Presidents can be impeached in days or weeks. It takes years to wreck economies and usually even longer to repair them.

So, will Emmerson Mnangagwa be able to take Zimbabwe’s economy off life support and at least start to put it on the road to recovery? Analysts are very sceptical that a quick solution is even feasible. The euphoria that has gripped the nation has certainly raised hopes that the future will be brighter, but if that improved sentiment is to deliver economic dividends, the government needs to make some drastic reforms.

The first tool President Mnangagwa would need to even get a recovery kick-started is hard currency. Zimbabwe hasn’t had a currency of its own since 2009, after hyperinflation killed off the old Zimbabwean dollar.

Since then, the US dollar has been the main currency for transactions, as well as the South African rand. And in recent years a cash shortage has been slowly strangling the economy, which is half the size it was at the turn of the millennium.

But who would stump up the cash? Western donors will remain wary of a Zanu-PF government which simply sees Robert Mugabe replaced by Mr Mnangagwa.

The International Monetary Fund, which describes Zimbabwe’s economy as one of the most fragile in the world, may be more willing – but only with many strings attached to any deal.

China is possibly the most likely cash benefactor in the initial stages of a Mnangagwa administration. In some circles, Mr Mnangagwa is seen as Zimbabwe’s Deng Xiaoping, the Chinese leader who instigated a degree of market liberalisation.

Assuming the cash is forthcoming, what then?
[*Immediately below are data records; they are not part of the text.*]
-- ==== Sys2Proof/Machine/Step.lean ====
section
/-! DEFINITION. One step: take the next packet from the command port and answer it (00_scope.md R13, 30_encoding.md R80, R89). -/

namespace Sys2Proof.Machine

open Sys2Proof

/-- While the command port holds no whole packet nothing happens; else the packet is consumed and its command executed, or the
reserved opcode rejected. One packet is one step: no timing (DESIGN CHOICE, safe; log entry 17). -/
def step (s : State) : Host.Outcome State Fault Refusal :=
  match splitPacket s.port with
  | none => waitForWords s
  | some (p, rest) =>
    match decodePacket p with
    | .ok i => exec i (s.consume rest)
    | .error _ => rejectReserved (s.consume rest)

/-- `s` with the packet of a table row's bits as the next packet at the command port (log entries 6 and 9). -/
def State.withFetchWord (s : State) (nbits w : Nat) : State := s.placeNext (tableWords nbits w)

end Sys2Proof.Machine
end

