-- ==== Sys2Proof/Laws/PerInstr.lean ====
section
/-! SUPPORT. Per-command statements: the header of a well-formed command's packet holds its opcode, its surface and its LEN. -/

namespace Sys2Proof.Laws.HeaderFields

open Sys2Proof

/-- The three fields of the packet's header (30_encoding.md R81). -/
def Statement (i : Instr) : Prop :=
  i.WellFormed →
    headerOpc i.header = i.opc ∧ headerSurf i.header = i.surf ∧ headerLen i.header = i.operandWords.length

theorem of_any (i : Instr) : Statement i := fun h =>
  ⟨headerOpc_headerWord _ _ _, headerSurf_headerWord _ _ _, headerLen_headerWord _ _ (Instr.length_le h)⟩

theorem dtGetPixel (surf : Byte) (ops : Packed PointOps) : Statement (.dtGetPixel surf ops) := of_any _
theorem dtSetPixel (surf : Byte) (ops : Packed PixelOps) : Statement (.dtSetPixel surf ops) := of_any _
theorem dtClear (surf : Byte) (ops : Packed Word) : Statement (.dtClear surf ops) := of_any _
theorem dtGetData (surf : Byte) (ops : Packed Unit) : Statement (.dtGetData surf ops) := of_any _
theorem dtFlush (surf : Byte) (ops : Packed Unit) : Statement (.dtFlush surf ops) := of_any _
theorem dtDispose (surf : Byte) (ops : Packed Unit) : Statement (.dtDispose surf ops) := of_any _
theorem dtWidth (surf : Byte) (ops : Packed Unit) : Statement (.dtWidth surf ops) := of_any _
theorem dtHeight (surf : Byte) (ops : Packed Unit) : Statement (.dtHeight surf ops) := of_any _
theorem rClear (surf : Byte) (ops : Packed Unit) : Statement (.rClear surf ops) := of_any _
theorem rGetPixel (surf : Byte) (ops : Packed PointOps) : Statement (.rGetPixel surf ops) := of_any _
theorem rSetPixel (surf : Byte) (ops : Packed PixelOps) : Statement (.rSetPixel surf ops) := of_any _
theorem rDrawLine (surf : Byte) (ops : Packed LineOps) : Statement (.rDrawLine surf ops) := of_any _
theorem rDrawRect (surf : Byte) (ops : Packed RectOps) : Statement (.rDrawRect surf ops) := of_any _
theorem rDrawEllipse (surf : Byte) (words : List Word) : Statement (.rDrawEllipse surf words) := of_any _
theorem rDrawText (surf : Byte) (ops : Packed TextOps) : Statement (.rDrawText surf ops) := of_any _
theorem rDrawTextInRect (surf : Byte) (words : List Word) : Statement (.rDrawTextInRect surf words) := of_any _
theorem rStretchImage (surf : Byte) (ops : Packed BlitOps) : Statement (.rStretchImage surf ops) := of_any _
theorem rGetBitmap (surf : Byte) (ops : Packed Unit) : Statement (.rGetBitmap surf ops) := of_any _
theorem rFlush (surf : Byte) (ops : Packed Word) : Statement (.rFlush surf ops) := of_any _
theorem rWidth (surf : Byte) (ops : Packed Unit) : Statement (.rWidth surf ops) := of_any _
theorem rHeight (surf : Byte) (ops : Packed Unit) : Statement (.rHeight surf ops) := of_any _
theorem sysRdReg (surf : Byte) (ops : Packed Word) : Statement (.sysRdReg surf ops) := of_any _

end Sys2Proof.Laws.HeaderFields
end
Mr Mnangagwa would have to dump economic policies that are unpalatable to foreign investors.

In 2009, Mr Mugabe signed the Indigenisation and Economic Empowerment Act (IEEA) into law, which aimed to place 51% of companies into the hands of Black Zimbabweans.

Even some Chinese companies have been forced to close their operations in Zimbabwe in recent years, because the IEEA made it unprofitable to do business in the country.

Once considered the breadbasket of Africa, Zimbabwe saw its agricultural production start to plunge at the turn of the century after the government-sanctioned programme of farm seizures.

Some sources claim that Mr Mnangagwa is keen to revitalise Zimbabwe’s commercial farms, and may seek the help of white farmers to do it.

Corruption has been a major restraint on economic growth in Zimbabwe for years. Much of the farmland that was seized from white farmers ended up in the hands of army generals and the political elite, who knew next to nothing about agriculture.

The farms simply fell into disarray. Likewise, businesses that ended up with people with more political connections than entrepreneurial flair more often than not went to the wall.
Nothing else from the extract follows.